When asked about it, Siegel said, “The asset class we focus on [at Fairstead] is multifamily, so I’m not really competing. If a client of CBRE on a rare occasion is looking at a portfolio we’re looking at, we’re not going to compete with that client.
There are firms in the city that represent office tenants and own office buildings. We don’t.”
Siegel is ever-present on the New York City social circuit — from parties to panels to steakhouses to niche social clubs.
Boston Properties’ John Powers said he once met Siegel in Greenwich Village for dinner at one of his go-to spots: Tiro a Segno. Nicknamed “the Italian rifle club,” it’s the oldest Italian-American club in the U.S. and has a basement shooting range.
Powers recalled, “I said to him, ‘Steve, you’re not Italian — you’re Jewish — and you don’t own a gun.’ He said, ‘Yeah, but the food is great and the people are wonderful.’”
It’s that level of social engagement that’s helped him in his business and personal life, sources said.
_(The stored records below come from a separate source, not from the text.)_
-- ==== Sys2Proof/Laws/Run.lean ====
section
/-!
SUPPORT. What running an op in its slot can do, said once: the meanings are single calls of these runners.
-/
namespace Sys2Proof.Machine

variable {o : Op} {f : OpF} {s : State} {off body : State → Res State}

/-- The four conditions of an op that issues. -/
theorem issues_iff : issues o f s = true ↔
    waitsExm o s.g = false ∧ would o f s.g = true ∧ waitsRegs o f s.g = false ∧ legal s.l o f = true := by
  simp [issues, Bool.and_eq_true, and_assoc]

/-- An op that issues ends as its body does. -/
theorem runWith_issues (h : issues o f s = true) : runWith o f off body s = finish s (body s) := by
  obtain ⟨h1, h2, h3, h4⟩ := issues_iff.mp h
  simp [runWith, h1, h2, h3, h4]

/-- An op held while an unretired load writes exm. -/
theorem runWith_exm (h : waitsExm o s.g = true) : runWith o f off body s = .next { s with g := { s.g with wait := .hold } } := by
  simp [runWith, h, holdAt]

/-- An op held while an unretired load writes one of its registers. -/
theorem runWith_regs (h1 : waitsExm o s.g = false) (h2 : would o f s.g = true) (h3 : waitsRegs o f s.g = true) :
    runWith o f off body s = .next { s with g := { s.g with wait := .hold } } := by
  simp [runWith, h1, h2, h3, holdAt]

/-- An op whose fields are not legal. -/
theorem runWith_illegal (h1 : waitsExm o s.g = false) (h2 : would o f s.g = true) (h3 : waitsRegs o f s.g = false)
    (h4 : legal s.l o f = false) : runWith o f off body s = .next (trapAt trapIllegal s) := by
  simp [runWith, h1, h2, h3, h4, finish]

/-- An op that would not execute. -/
theorem runWith_off (h1 : waitsExm o s.g = false) (h2 : would o f s.g = false) : runWith o f off body s = finish s (off s) := by
  simp [runWith, h1, h2]

/-- Everything a runner can do. -/
theorem runWith_cases (o : Op) (f : OpF) (off body : State → Res State) (s : State) :
    runWith o f off body s = .next (holdAt s) ∨ runWith o f off body s = .next (trapAt trapIllegal s) ∨
      (issues o f s = true ∧ runWith o f off body s = finish s (body s)) ∨
      (would o f s.g = false ∧ runWith o f off body s = finish s (off s)) := by
  unfold runWith
  split
  · exact .inl rfl
  · next h1 =>
    split
    · next h2 =>
      split
      · exact .inl rfl
      · next h3 =>
        split
        · next h4 => exact .inr (.inr (.inl ⟨issues_iff.mpr ⟨by simpa using h1, h2, by simpa using h3, h4⟩, rfl⟩))
        · exact .inr (.inl rfl)
    · next h2 => exact .inr (.inr (.inr ⟨by simpa using h2, rfl⟩))

/-- An op without an effect where it does not execute. -/
theorem runS_off (h1 : waitsExm o s.g = false) (h2 : would o f s.g = false) : runS o f body s = goesOn s s.g := by
  simp [runS, runWith, h1, h2, finish, goesOn]

/-- An op that issues. -/
theorem runS_issues (h : issues o f s = true) : runS o f body s = finish s (body s) := runWith_issues h

/-- An op over its group that issues and whose body ends well. -/
theorem runG_issues {b : Group → Res Group} {g : Group} (h : issues o f s = true) (e : b s.g = .ok g) : runG o f b s = goesOn s g := by
  rw [runG, runS_issues h, onG, e]; rfl

/-- An op over its group that issues and raises a class. -/
theorem runG_trap {b : Group → Res Group} {i : TrapI} (h : issues o f s = true) (e : b s.g = .trap i) :
    runG o f b s = .next (trapAt i s) := by
  rw [runG, runS_issues h, onG, e]; rfl

/-- An op over its group that issues and cannot trap. -/
theorem runP_issues {b : Group → Group} (h : issues o f s = true) : runP o f b s = goesOn s (b s.g) := runG_issues h rfl

/-- Everything an op over its group that cannot trap can do. -/
theorem runP_cases (o : Op) (f : OpF) (b : Group → Group) (s : State) :
    runP o f b s = .next (holdAt s) ∨ runP o f b s = .next (trapAt trapIllegal s) ∨
      (issues o f s = true ∧ runP o f b s = goesOn s (b s.g)) ∨ (would o f s.g = false ∧ runP o f b s = goesOn s s.g) := by
  rcases runWith_cases o f .ok (onG fun g => .ok (b g)) s with h | h | ⟨h, e⟩ | ⟨h, e⟩
  · exact .inl h
  · exact .inr (.inl h)
  · exact .inr (.inr (.inl ⟨h, runP_issues h⟩))
  · exact .inr (.inr (.inr ⟨h, e⟩))

/-! ### Sequencing of bodies -/

@[simp] theorem Res.bind_ok {α β : Type} (a : α) (k : α → Res β) : (Res.ok a).bind k = k a := rfl
@[simp] theorem Res.bind_block {α β : Type} (t : State) (k : α → Res β) : (Res.block t : Res α).bind k = .block t := rfl
@[simp] theorem Res.bind_trap {α β : Type} (i : TrapI) (k : α → Res β) : (Res.trap i : Res α).bind k = .trap i := rfl
@[simp] theorem Res.bind_park {α β : Type} (p : Park) (k : α → Res β) : (Res.park p : Res α).bind k = .park p := rfl
@[simp] theorem Res.bind_hold {α β : Type} (k : α → Res β) : (Res.hold : Res α).bind k = .hold := rfl

/-- A sequence that ends well did so at each part. -/
theorem Res.bind_eq_ok {α β : Type} {x : Res α} {k : α → Res β} {b : β} (h : x.bind k = .ok b) : ∃ a, x = .ok a ∧ k a = .ok b := by
  cases x <;> simp [Res.bind] at h
  exact ⟨_, rfl, h⟩

@[simp] theorem Res.require_true : Res.require true = .ok () := rfl
@[simp] theorem Res.require_false : Res.require false = .trap trapIllegal := rfl

/-- A requirement that was met. -/
theorem Res.require_eq_ok {b : Bool} : Res.require b = .ok () ↔ b = true := by cases b <;> simp [Res.require]

@[simp] theorem finish_ok (s t : State) : finish s (.ok t) = goesOnWith t := rfl
@[simp] theorem finish_block (s t : State) : finish s (.block t) = .next t := rfl
@[simp] theorem finish_trap (s : State) (i : TrapI) : finish s (.trap i) = .next (trapAt i s) := rfl
@[simp] theorem finish_park (s : State) (p : Park) : finish s (.park p) = .next (parkAt p s) := rfl
@[simp] theorem finish_hold (s : State) : finish s .hold = .next (holdAt s) := rfl

/-! ### Exceptions -/

/-- In handler mode a precise class ends the launch with DOUBLE_FAULT. -/
theorem takeTrap_double {b : Bool} {w : W128} {i : TrapI} (h : s.g.hmode = true) :
    takeTrap b w i s = endLaunch s.l.id (trapCode 20) s := by simp [takeTrap, h]

/-- Outside it the handler is entered: the group changes, and no path finds an older byte of the frame. -/
theorem takeTrap_enter {b : Bool} {w : W128} {i : TrapI} (h : s.g.hmode = false) :
    takeTrap b w i s = { settled (frameLocs s.g.id) s with
      g := enterHandler s.l s.p.regs.vecbase b w i { s.g with trapRound := slotRound s } } := by simp [takeTrap, h]

/-- Settling bytes changes records and release tags alone. -/
theorem settled_eq (as : List Loc) : ∃ rs ts, settled as s = { s with recs := rs, rels := ts } := by
  unfold settled settle dropRelsOf
  (repeat' split) <;> exact ⟨_, _, rfl⟩

/-- Where no record and no tag stands, settling changes nothing. -/
theorem settled_calm {as : List Loc} (h : s.recs = []) (h' : s.rels = []) : settled as s = s := by
  simp [settled, settle, dropRelsOf, h, h']

/-- A class other than MAP_INTEGRITY, raised where no load of the frame is pending or in handler mode. -/
theorem trapAt_takes {i : TrapI} (h : waitsFrame s.g = false ∨ s.g.hmode = true) (c : i.cls ≠ 7) :
    trapAt i s = takeTrap (s.g.pos = .b) s.g.word i s := by
  rcases h with h | h <;> simp [trapAt, h, c]

/-- A class that waits for the loads of its frame. -/
theorem trapAt_waits {i : TrapI} (h : waitsFrame s.g = true) (m : s.g.hmode = false) : trapAt i s = holdAt s := by simp [trapAt, h, m]

/-! ### Focus -/

/-- A group in focus is found there. -/
theorem group?_focus (h : s.g.live = true) : group? s s.g.id = some s.g := by simp [group?, allGroups, h]

/-- A team in focus is found there. -/
theorem team?_focus (h : s.t.live = true) : team? s s.t.id = some s.t := by simp [team?, allTeams, h]

/-- A launch in focus is found there. -/
theorem launch?_focus (h : s.l.live = true) : launch? s s.l.id = some s.l := by simp [launch?, allLaunches, h]

/-- A partition in focus is found there. -/
theorem part?_focus (h : s.p.live = true) : part? s s.p.num = some s.p := by simp [part?, allParts, h]

/-- A partition in focus stays there. -/
theorem focusPart_here {n : Nat} (h : partHere n s) : focusPart n s = s := by simp [focusPart, h.1, h.2]

/-- A launch in focus stays there. -/
theorem focusLaunch_here {k : Lid} (h : s.l.live = true) (e : s.l.id = k) : focusLaunch k s = s := by simp [focusLaunch, h, e]

/-- A team in focus stays there. -/
theorem focusTeam_here {k : Tid} (h : s.t.live = true) (e : s.t.id = k) : focusTeam k s = s := by simp [focusTeam, h, e]

/-- A group in focus stays there. -/
theorem focusGroup_here {k : Gid} (h : s.g.live = true) (e : s.g.id = k) : focusGroup k s = s := by simp [focusGroup, h, e]

/-- A group in focus with its team, launch and partition stays there. -/
theorem focus_here (h : inFocus s) : focus s.g.id s = s := by
  obtain ⟨h1, h2, h3, h4, h5, h6, h7⟩ := h
  rw [focus, focusPart_here ⟨h6, h7⟩, focusLaunch_here h4 h5, focusTeam_here h2 h3, focusGroup_here h1 rfl]

/-- An update of the group in focus. -/
theorem updGroup_focus {u : Group → Group} (h : s.g.live = true) : updGroup s.g.id u s = { s with g := u s.g } := by simp [updGroup, h]

/-- An update of the team in focus. -/
theorem updTeam_focus {u : Team → Team} (h : s.t.live = true) : updTeam s.t.id u s = { s with t := u s.t } := by simp [updTeam, h]

/-- An update of the launch in focus. -/
theorem updLaunch_focus {u : Launch → Launch} (h : s.l.live = true) : updLaunch s.l.id u s = { s with l := u s.l } := by
  simp [updLaunch, h]

/-- An update of the partition in focus. -/
theorem updPart_focus {u : Part → Part} (h : s.p.live = true) : updPart s.p.num u s = { s with p := u s.p } := by simp [updPart, h]

end Sys2Proof.Machine
end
In addition to feeding his career with new clients and connections, it also created a support system when his wife, Wendy — whom he lives with in a townhouse on East 65th Street and Park Avenue — was diagnosed with leukemia back in 2012. For more than a year, the couple lived in Boston while she underwent treatment, and in 2013, she received a bone marrow transplant.
Siegel is known as a committed family man all around. The couple has four children, two of whom Siegel has attempted to bring into the commercial brokerage fold.
Their 26-year-old daughter, Cassandra, recently completed a nearly two-year CBRE program, but left to attend law school. Jared, 29, who has turned down offers to work for his dad at CBRE, is a principal at Soho-based Squire Investments.
Still, Siegel does not seem ready to pass the reins to the next generation quite yet.
He says he still has more to do himself. “Is there anything I would like to do?” Siegel said. “Yeah, I’d like to win 10 more ‘Deal of the Year’ awards and some more ‘Ingenious Deal of the Years.’
“I’d like to make two or three more very significant additions to Manhattan’s skyline. There’s a lot of things I’d like to do. That’s what motivates me every single day.”